In this interview, Hall and Buetow talk very modestly about their collaborations, running brokenresearch and what it takes to improvise.
How did you each progress from learning to play your instruments to improvising?
Ben: I was just a half-assed drummer most of my life fooling around on other people's kits and drum machines. When I was a kid I would kind of hit anything in the house but we couldn't afford drums and they didn't really have a music program at my school. Then in the early nineties I got fairly serious into conga playing. I started studying it with a local guy and then the both of us started studying with Jumma Santos [aka Jim Riley] who played on Bitches Brew and with Kalaparush and Julius Hemphill. But I wasn't really satisfied formally or timbrally with the options and moved to kit when I was maybe 22.
Hans: For me, it was watching Ben play a concert with John Voigt and Kat Hernandez that got me to improvise. I went up to him after the concert and told him that although I had no idea what had just happened, I thought I liked it. He thanked me and told me that he'd always wanted to play with a bassist regularly, and so if I was interested, he would love to get together. In my mailbox the next day I found a couple of CD's, including Peter Kowald, which I listened to several times before returning it to him. I said I liked it, but couldn't begin to do what he did, much less think in that way. Next semester Ben invited me to a rehearsal, and because he was so much bigger than me I said yes. I remember having the moment driving to the rehearsal where I steeled myself up and said to myself that even though I might have no idea what was happening, or where to go, I would continue on without fear. So we hit with this great horn player Philip Wofford, and I looked from him to Ben and back for the first half a minute of the first piece. I could see them bouncing and fighting off each other, and loved it, but couldn't see where the space was for me or how I fit into it. So I took a deep breath, put my head down, and just started. I haven't looked back.
So do you two feel you play more 'with' each other or 'off' each other?
H: I would have to say both. We've spent a lot of time playing together, so we've seen each other at a lot of extremes. We have a sense of the general areas that the other might inhabit, so our possible collective universe is pretty big. I think that within that universe, it seems like a blurred line as to whether a decision is reactionary or complementary. We don't want to monkey each other, but we want to have some symbiosis in our ideas. We've done a lot of exercises in our practice to become comfortable with distance between us both with sound and ideas. I think that opens the relationship up to being able to be independent, yet linked by the information that exists in a piece.

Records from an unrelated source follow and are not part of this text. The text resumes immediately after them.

theorem packIndices_succ (s : List Byte) (gw n : Nat) : packIndices s gw (n + 1) = packIndices s gw n ++ [packIndex s gw n] := by
  simp [packIndices, List.range_succ]

/-- The accumulator after q whole groups of the stream and r bits of the next one. -/
def PackAcc.mid (s : List Byte) (gw q r : Nat) : PackAcc := ⟨streamValue s (q * gw) r, r, packIndices s gw q⟩

/-- The next bit ends the group, which is emitted, or is held with the others. -/
theorem PackAcc.feed_mid (s : List Byte) (gw q r : Nat) :
    (PackAcc.mid s gw q r).feed gw (streamBit s (q * gw + r)) =
      if r + 1 = gw then PackAcc.mid s gw (q + 1) 0 else PackAcc.mid s gw q (r + 1) := by
  simp only [PackAcc.feed, PackAcc.mid, ← streamValue_succ]
  split
  · next last => rw [last, ← packIndex_eq_streamValue, ← packIndices_succ, streamValue_zero]
  · rfl

/-- After the first n bits: n / GW groups emitted, the n mod GW bits since then held. -/
theorem foldl_feed_eq_mid (s : List Byte) {gw : Nat} (hgw : 1 ≤ gw) (n : Nat) :
    ((List.range n).map (streamBit s)).foldl (PackAcc.feed gw) ⟨0, 0, []⟩ = PackAcc.mid s gw (n / gw) (n % gw) := by
  induction n with
  | zero => rw [Nat.zero_div, Nat.zero_mod]; rfl
  | succ n ih =>
    have whole : n / gw * gw + n % gw = n := Nat.div_add_mod' n gw
    have rest : n % gw < gw := Nat.mod_lt n hgw
    have fed := PackAcc.feed_mid s gw (n / gw) (n % gw)
    rw [whole] at fed
    rw [List.range_succ, List.map_append, List.foldl_append, ih, List.map_singleton, List.foldl_cons, List.foldl_nil, fed]
    split_ifs with last
    · obtain ⟨hq, hr⟩ := (Nat.div_mod_unique (a := n + 1) (d := n / gw + 1) (c := 0) hgw).2
        ⟨by rw [Nat.mul_comm, Nat.succ_mul]; omega, hgw⟩
      rw [hq, hr]
    · obtain ⟨hq, hr⟩ := (Nat.div_mod_unique (a := n + 1) (d := n / gw) (c := n % gw + 1) hgw).2
        ⟨by rw [Nat.mul_comm]; omega, by omega⟩
      rw [hq, hr]

/-- Settles O32, by what the accumulator holds after each bit. -/
theorem shiftAccumulatorPacksTheSameIndices : Obligations.ShiftAccumulatorPacksTheSameIndices := by
  intro x gw hgw
  rw [packAccumulate, foldl_feed_eq_mid x hgw]
  exact ⟨rfl, rfl⟩

/-! ### PACK of a written region -/

theorem packOutput_of_holds {s : State} {l : Latched} {x : List Byte} (hlen : x.length = l.slen.toNat) (h : s.spad.Holds l.src.toNat x) :
    s.packOutput l = packBytes (packIndices x l.gw.toNat (groupCount l)) := by
  rw [State.packOutput, ← hlen, if_pos (written_of_holds h), memRead_of_holds h]

/-- The completion of PACK of a written region: no free value is used. -/
theorem effectPack_of_holds {s : State} {l : Latched} {x : List Byte} (hlen : x.length = l.slen.toNat) (h : s.spad.Holds l.src.toNat x) :
    effectPack l s =
      { s with
        spad := s.spad.writeBytes l.dst.toNat (packBytes (packIndices x l.gw.toNat (groupCount l)))
        packCount := BitVec.ofNat 32 (groupCount l) } := by
  rw [effectPack, packOutput_of_holds hlen h, ← hlen, written_of_holds h]
  rfl

/-- Index k stands as a little-endian halfword at a + 2k (R86). -/
theorem byte_writePackBytes (m : Memory) (a : Nat) (indices : List Nat) {k : Nat} (hk : k < indices.length) :
    (m.writeBytes a (packBytes indices)).byte (a + 2 * k) = some (BitVec.ofNat 8 indices[k]) ∧
      (m.writeBytes a (packBytes indices)).byte (a + 2 * k + 1) = some (BitVec.ofNat 8 (indices[k] / 256)) := by
  have inside {i : Nat} (hi : i < 2 * indices.length) :
      (m.writeBytes a (packBytes indices)).byte (a + i) = (packBytes indices)[i]? := by
    rw [byte_writeBytes, if_pos (by rw [packBytes_length]; omega), Nat.add_sub_cancel_left]
  rw [Nat.add_assoc, inside (by omega), inside (by omega)]
  exact packBytes_getElem? indices k hk

/-- Settles O20. -/
theorem packWritesTheIndices : Obligations.PackWritesTheIndices := by
  intro s l x hc hlen hx
  have count : groupCount l = 8 * x.length / l.gw.toNat := by rw [groupCount, hlen]
  rw [← count]
  refine ⟨s.spad.writeBytes l.dst.toNat (packBytes (packIndices x l.gw.toNat (groupCount l))), ?_, fun k hk => ?_, fun a ha => ?_⟩
  · rw [exec_atCompletion hc, effectOf, effectPack_of_holds hlen hx]
    rfl
  · simpa [packIndices] using byte_writePackBytes s.spad l.dst.toNat (packIndices x l.gw.toNat (groupCount l)) (k := k) (by simpa using hk)
  · exact byte_writeBytes_outside (by simpa using ha)

/-- A written region holds what is read of it. -/
theorem holds_memRead {s : State} {a n : Nat} (h : s.spad.written a n = true) : s.spad.Holds a (s.memRead a n) := by
  intro i hi
  obtain ⟨b, hb⟩ := Option.isSome_iff_exists.1 ((written_iff ..).1 h i (by simpa using hi))
  simp [State.memRead, hb]

/-- Two bytes hold no more than the number they are cut from. -/
theorem halfword_le (v : Nat) : (BitVec.ofNat 8 v).toNat + 256 * (BitVec.ofNat 8 (v / 256)).toNat ≤ v := by
  simp only [BitVec.toNat_ofNat]
  omega

/-- Settles O31: the bytes written are those of O20, for the string read from the source. -/
theorem packedIndexIsBelowTwoToTheWidth : Obligations.PackedIndexIsBelowTwoToTheWidth := by
  intro s l hc hw
  obtain ⟨m, hexec, hbytes, -⟩ := packWritesTheIndices s l (s.memRead l.src.toNat l.slen.toNat) hc (memRead_length ..) (holds_memRead hw)
  rw [memRead_length] at hbytes
  refine ⟨_, hexec, fun k hk => ?_⟩
  obtain ⟨hlo, hhi⟩ := hbytes k hk
  exact ⟨_, _, hlo, hhi, (halfword_le _).trans_lt (packIndex_lt ..)⟩

end Sys2Proof.Machine

/-! PROOFS. SHA-256 and SHA-512 as byte-string functions (41_sha256 R94 to R98; 42_pbkdf2 R111 to R114): the padding, the blocks in order, the
words of the digest, the message schedule, the rounds and the constants (R92, R93, R109, R110). -/

namespace Sys2Proof.Machine

open Sys2Proof

/-! ### Padding -/

theorem sha2Pad_length (w l : Nat) : (sha2Pad w l).length = 1 + (4 * w - w / 4 - 1 - l % (2 * w)) % (2 * w) + w / 4 := by
  simp only [sha2Pad, List.length_append, List.length_cons, zeros_length, be_length]
  omega

/-- R97 with its count of zero bytes as an integer residue. -/
theorem pad256_eq (l : Nat) : ∃ k : Nat, (k : Int) = (55 - (l : Int)) % 64 ∧ pad256 l = [0x80] ++ List.replicate k 0 ++ be 8 (8 * l) :=
  ⟨(119 - l % 64) % 64, by omega, rfl⟩

/-- The padded rest of a message fills one block where the bit count still fits in it, else two. -/
theorem pad256_fills (l : Nat) : l % 64 + (pad256 l).length = if l % 64 ≤ 55 then 64 else 128 := by
  rw [pad256, sha2Pad_length]
  split <;> omega

theorem sha2Pad_64_eq (l : Nat) :
    ∃ k : Nat, (k : Int) = (111 - (l : Int)) % 128 ∧ sha2Pad 64 l = [0x80] ++ List.replicate k 0 ++ be 16 (8 * l) :=
  ⟨(239 - l % 128) % 128, by omega, rfl⟩
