-- ==== Sys2Proof/Machine/State.lean ====
section
/-! DEFINITION. The state of the core, 10_state.md R21, whole, and its value after reset (R32, R160).
Everything is plain data. The field `offered` is the model's own rendering of R125's "then offers
the command" (log 2). -/

namespace Sys2Proof.Machine

/-- `phase`: RUN between acceptance and completion, else IDLE (R24). -/
inductive Phase where
  | idle
  | run
  deriving DecidableEq, Repr

/-- The values of the port `STATUS` (R65); the code 3 is never produced, so it is no value here. -/
inductive Status where
  /-- 0: the command produced its full result. -/
  | ok
  /-- 1: the length is not the required multiple (R140). -/
  | invalidLength
  /-- 2: reserved opcode (R142). -/
  | illegalCommand
  deriving DecidableEq, Repr

/-- Why the machine, or a read by the host, stops with a fault. -/
inductive Fault where
  /-- A host reads `STATUS`, `OUTLEN` or `P` while the port has no value (R26, R32, U8). Raised by the
  host's reads in Machine/HostPort.lean only. Safe: the spec calls this a fault of the host. -/
  | resultPortHasNoValue
  /-- A host reads a byte of `OUT` that has no value: at or beyond `OUTLEN`, after an error, after
  reset, or before completion (R46, U9). Raised by the host's reads only. Safe. -/
  | outByteHasNoValue
  /-- A micro-step with `pos` from 9 to 15, values R23 says are never taken. Raised by `microStep`
  only, in states no run reaches (log 11). Safe. -/
  | posOutOfRange
  /-- RUN with a latched opcode that is no buffer command, which R100, R117 and R126 never lead to.
  Raised by `microStep` only, in states no run reaches (log 11). Safe. -/
  | runWithoutBufferCommand
  deriving DecidableEq, Repr

/-- Why a run has no meaning in the model. -/
inductive Refusal where
  /-- An instruction whose meaning is not written yet. Raised by `exec` only. Safe. -/
  | notModelled (mnemonic : String)
  /-- A byte of `IN[0..LEN-1]` that the command must read has no value: `LEN` does not tell the truth
  (R167, D15, U5: refuse). Raised by PACK.* and UNPACK only. Safe (log 7). -/
  | inByteHasNoValue
  /-- A command is offered while `phase = RUN` (R169, D15, U11). Raised by every command, by `step` and
  by the host's offer. Safe (log 12). -/
  | commandOfferedInRun
  /-- A command is offered while an earlier offer still stands (R164, R169). Raised by the host's offer
  only. Safe (log 12). -/
  | offerPending
  /-- `LEN` of an offered buffer command is not the number of bytes placed in `IN` (R167, D15, U5: refuse).
  Raised by the host's offer only. Safe (log 8). -/
  | lenNotTrue
  /-- The host drives `OP`, `LEN` or `B` while its offer stands and is not yet accepted (R163; the spec gives
  no consequence). Raised by the host's drive only. Safe (log 20). -/
  | portsDrivenDuringOffer
  /-- `OUT` has less room than the output length (R170, D15, U12: refuse). Raised by the host's offer
  only. Safe (log 13). -/
  | outTooSmall
  /-- `IN` and `OUT` share storage (R165, D15, U3: refuse). Raised by the host's offer only. Safe
  (logs 13, 21). -/
  | buffersOverlap
  /-- The host writes a byte of `IN[0..N-1]` between offer and completion (R164, D15, U4: refuse).
  Raised by the host's write only. Safe (log 16). -/
  | inWrittenDuringCommand
  /-- The host writes `OUT` between acceptance and completion (R166, D15: no such move). Raised by the
  host's write only. Safe (log 16). -/
  | outWrittenDuringCommand
  deriving DecidableEq, Repr

/-- The state of the core, its ports and its two buffers (R21). -/
structure State where
  /-- The carry accumulator (R22). -/
  carry : Byte
  /-- The bit-position counter, four bits, values 0 to 8 (R23). -/
  pos : BitVec 4
  /-- Index of the current block (R24). -/
  blk : Nat
  /-- Number of blocks, latched at acceptance (R24). -/
  nblk : Nat
  /-- The opcode latched at acceptance (R24). -/
  opl : OpWord
  /-- IDLE or RUN (R24). -/
  phase : Phase
  /-- The command port `OP` (R25). -/
  op : OpWord
  /-- The operand port `LEN` (R25), unbounded (log 4). -/
  len : Nat
  /-- The operand port `B` (R25). -/
  b : Byte
  /-- The host offers the command that stands on the ports (R125; the model's own field, log 2). -/
  offered : Bool
  /-- The input buffer `IN` (R30, R40). -/
  inp : Memory
  /-- The output buffer `OUT` (R30, R40). -/
  out : Memory
  /-- The result port `STATUS`, or no value (R26, log 5). -/
  status : Option Status
  /-- The result port `OUTLEN`, or no value (R26, log 5). -/
  outLen : Option Nat
  /-- The result port `P`, or no value (R26, log 5). -/
  p : Option Bit
  deriving DecidableEq, Repr

/-- The state right after reset (R32, R160). The ports `OP`, `LEN`, `B` and `offered` are the host's and
have no reset value; zero is a DESIGN CHOICE (log 6, log 2). Neither buffer lists a byte. -/
def State.reset : State where
  carry := 0
  pos := 0
  blk := 0
  nblk := 0
  opl := 0
  phase := .idle
  op := 0
  len := 0
  b := 0
  offered := false
  inp := []
  out := []
  status := none
  outLen := none
  p := none

end Sys2Proof.Machine
end

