-- ==== Sys2Proof/Laws/Blocks.lean ====
section
/-! SUPPORT. Buffers as sequences of blocks: the induction over whole blocks, and what packing and
unpacking do to the first block and the rest. -/

namespace Sys2Proof.Machine

/-- Induction over a raw buffer of whole blocks. -/
theorem rawBlocks_induction {P : List Byte → Prop} (nil : P [])
    (block : ∀ r0 r1 r2 r3 r4 r5 r6 r7 rest, rest.length % 8 = 0 → P rest →
      P (r0 :: r1 :: r2 :: r3 :: r4 :: r5 :: r6 :: r7 :: rest)) :
    ∀ raw : List Byte, raw.length % 8 = 0 → P raw
  | [], _ => nil
  | r0 :: r1 :: r2 :: r3 :: r4 :: r5 :: r6 :: r7 :: rest, h =>
    have h' : rest.length % 8 = 0 := by simp only [List.length_cons] at h; omega
    block r0 r1 r2 r3 r4 r5 r6 r7 rest h' (rawBlocks_induction nil block rest h')
  | [_], h => by simp at h
  | [_, _], h => by simp at h
  | [_, _, _], h => by simp at h
  | [_, _, _, _], h => by simp at h
  | [_, _, _, _, _], h => by simp at h
  | [_, _, _, _, _, _], h => by simp at h
  | [_, _, _, _, _, _, _], h => by simp at h

/-- Induction over an encoded buffer of whole blocks. -/
theorem encBlocks_induction {P : List Byte → Prop} (nil : P [])
    (block : ∀ e0 e1 e2 e3 e4 e5 e6 e7 e8 rest, rest.length % 9 = 0 → P rest →
      P (e0 :: e1 :: e2 :: e3 :: e4 :: e5 :: e6 :: e7 :: e8 :: rest)) :
    ∀ enc : List Byte, enc.length % 9 = 0 → P enc
  | [], _ => nil
  | e0 :: e1 :: e2 :: e3 :: e4 :: e5 :: e6 :: e7 :: e8 :: rest, h =>
    have h' : rest.length % 9 = 0 := by simp only [List.length_cons] at h; omega
    block e0 e1 e2 e3 e4 e5 e6 e7 e8 rest h' (encBlocks_induction nil block rest h')
  | [_], h => by simp at h
  | [_, _], h => by simp at h
  | [_, _, _], h => by simp at h
  | [_, _, _, _], h => by simp at h
  | [_, _, _, _, _], h => by simp at h
  | [_, _, _, _, _, _], h => by simp at h
  | [_, _, _, _, _, _, _], h => by simp at h
  | [_, _, _, _, _, _, _, _], h => by simp at h

@[simp] theorem packBytes_nil (m : Bit) : packBytes m [] = [] := rfl

/-- The first block is packed on its own, and the rest after it. -/
@[simp] theorem packBytes_block (m : Bit) (r0 r1 r2 r3 r4 r5 r6 r7 : Byte) (rest : List Byte) :
    packBytes m (r0 :: r1 :: r2 :: r3 :: r4 :: r5 :: r6 :: r7 :: rest) =
      packBlock m r0 r1 r2 r3 r4 r5 r6 r7 ++ packBytes m rest := rfl

@[simp] theorem length_packBlock (m : Bit) (r0 r1 r2 r3 r4 r5 r6 r7 : Byte) :
    (packBlock m r0 r1 r2 r3 r4 r5 r6 r7).length = 9 := rfl

@[simp] theorem unpackBytes_nil : unpackBytes [] = [] := rfl

/-- The first block is unpacked on its own, and the rest after it. -/
@[simp] theorem unpackBytes_block (e0 e1 e2 e3 e4 e5 e6 e7 e8 : Byte) (rest : List Byte) :
    unpackBytes (e0 :: e1 :: e2 :: e3 :: e4 :: e5 :: e6 :: e7 :: e8 :: rest) =
      unpackBlock e0 e1 e2 e3 e4 e5 e6 e7 e8 ++ unpackBytes rest := rfl

@[simp] theorem length_unpackBlock (e0 e1 e2 e3 e4 e5 e6 e7 e8 : Byte) :
    (unpackBlock e0 e1 e2 e3 e4 e5 e6 e7 e8).length = 8 := rfl

/-- Nine bytes come out for every eight that go in. -/
theorem length_packBytes (m : Bit) (raw : List Byte) (h : raw.length % 8 = 0) :
    (packBytes m raw).length = 9 * (raw.length / 8) := by
  refine rawBlocks_induction (P := fun raw => (packBytes m raw).length = 9 * (raw.length / 8)) rfl ?_ raw h
  intro r0 r1 r2 r3 r4 r5 r6 r7 rest h' ih
  simp only [packBytes_block, List.length_append, length_packBlock, ih, List.length_cons]
  omega

/-- Eight bytes come out for every nine that go in. -/
theorem length_unpackBytes (enc : List Byte) (h : enc.length % 9 = 0) :
    (unpackBytes enc).length = 8 * (enc.length / 9) := by
  refine encBlocks_induction (P := fun enc => (unpackBytes enc).length = 8 * (enc.length / 9)) rfl ?_ enc h
  intro e0 e1 e2 e3 e4 e5 e6 e7 e8 rest h' ih
  simp only [unpackBytes_block, List.length_append, length_unpackBlock, ih, List.length_cons]
  omega

/-- The blocks of a packed buffer, by index: block `k` is the packing of raw block `k` alone. -/
theorem packBytes_take_drop (m : Bit) (raw : List Byte) (h : raw.length % 8 = 0) (k : Nat) :
    ((packBytes m raw).drop (9 * k)).take 9 = packBytes m ((raw.drop (8 * k)).take 8) := by
  induction k generalizing raw with
  | zero =>
    revert h
    refine fun h => rawBlocks_induction
      (P := fun raw => ((packBytes m raw).drop (9 * 0)).take 9 = packBytes m ((raw.drop (8 * 0)).take 8))
      rfl ?_ raw h
    intro r0 r1 r2 r3 r4 r5 r6 r7 rest h' ih
    simp [packBlock]
  | succ k ih =>
    match raw, h with
    | [], _ => simp
    | r0 :: r1 :: r2 :: r3 :: r4 :: r5 :: r6 :: r7 :: rest, h =>
      have h' : rest.length % 8 = 0 := by simp only [List.length_cons] at h; omega
      have := ih rest h'
      rw [show 9 * (k + 1) = 9 * k + 9 by omega, show 8 * (k + 1) = 8 * k + 8 by omega]
      simpa [packBlock] using this
    | [_], h => simp at h
    | [_, _], h => simp at h
    | [_, _, _], h => simp at h
    | [_, _, _, _], h => simp at h
    | [_, _, _, _, _], h => simp at h
    | [_, _, _, _, _, _], h => simp at h
    | [_, _, _, _, _, _, _], h => simp at h

/-- The blocks of an unpacked buffer, by index: block `k` is the unpacking of encoded block `k` alone. -/
theorem unpackBytes_take_drop (enc : List Byte) (h : enc.length % 9 = 0) (k : Nat) :
    ((unpackBytes enc).drop (8 * k)).take 8 = unpackBytes ((enc.drop (9 * k)).take 9) := by
  induction k generalizing enc with
  | zero =>
    refine encBlocks_induction
      (P := fun enc => ((unpackBytes enc).drop (8 * 0)).take 8 = unpackBytes ((enc.drop (9 * 0)).take 9))
      rfl ?_ enc h
    intro e0 e1 e2 e3 e4 e5 e6 e7 e8 rest h' ih
    simp [unpackBlock]
  | succ k ih =>
    match enc, h with
    | [], _ => simp
    | e0 :: e1 :: e2 :: e3 :: e4 :: e5 :: e6 :: e7 :: e8 :: rest, h =>
      have h' : rest.length % 9 = 0 := by simp only [List.length_cons] at h; omega
      have := ih rest h'
      rw [show 9 * (k + 1) = 9 * k + 9 by omega, show 8 * (k + 1) = 8 * k + 8 by omega]
      simpa [unpackBlock] using this
    | [_], h => simp at h
    | [_, _], h => simp at h
    | [_, _, _], h => simp at h
    | [_, _, _, _], h => simp at h
    | [_, _, _, _, _], h => simp at h
    | [_, _, _, _, _, _], h => simp at h
    | [_, _, _, _, _, _, _], h => simp at h
    | [_, _, _, _, _, _, _, _], h => simp at h

end Sys2Proof.Machine
end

B: Yeah, a little bit of both. In school we basically developed a ton of exercises and structures that helped us hear each other particularly in large group situations or in situations where people were playing their instruments or dancing in an improvisational setting for the first time. Because of Bennington's [College in Vermont] liberal approach to education, liberal in the sense that they are concerned with broadening a person's general experience and knowledge, rather than a person's technical or professional experience, we would find ourselves together and separately playing in ridiculously awkward situations. The default for most of the people who were at the top of their respective departments was not to suffer fools gladly but to bitch. So we still bitched of course but it seemed in our best interest to still try to end up with the most formally adept compositions possible, regardless of other parties listening, technical and/or compositional abilities.
Was this difficult?
B: I think many of those really difficult situations, particularly with 21 yr old kids who already thought they were improvisers (dancers and musicians) and that they had already begun their careers because they performed a single workshop piece in NYC, those paid the most dividends. Those people, men and women, tended to think that what they were saying was important so it became a matter of if someone plays constantly for 45 minutes and you don't agree with their choices how do you build off of that? Well in school we were playing together 10 -15 hrs a week and we would get to assess these different situations and try to figure out how to participate, make it aesthetically viable in our minds and not be all sour grapes about it.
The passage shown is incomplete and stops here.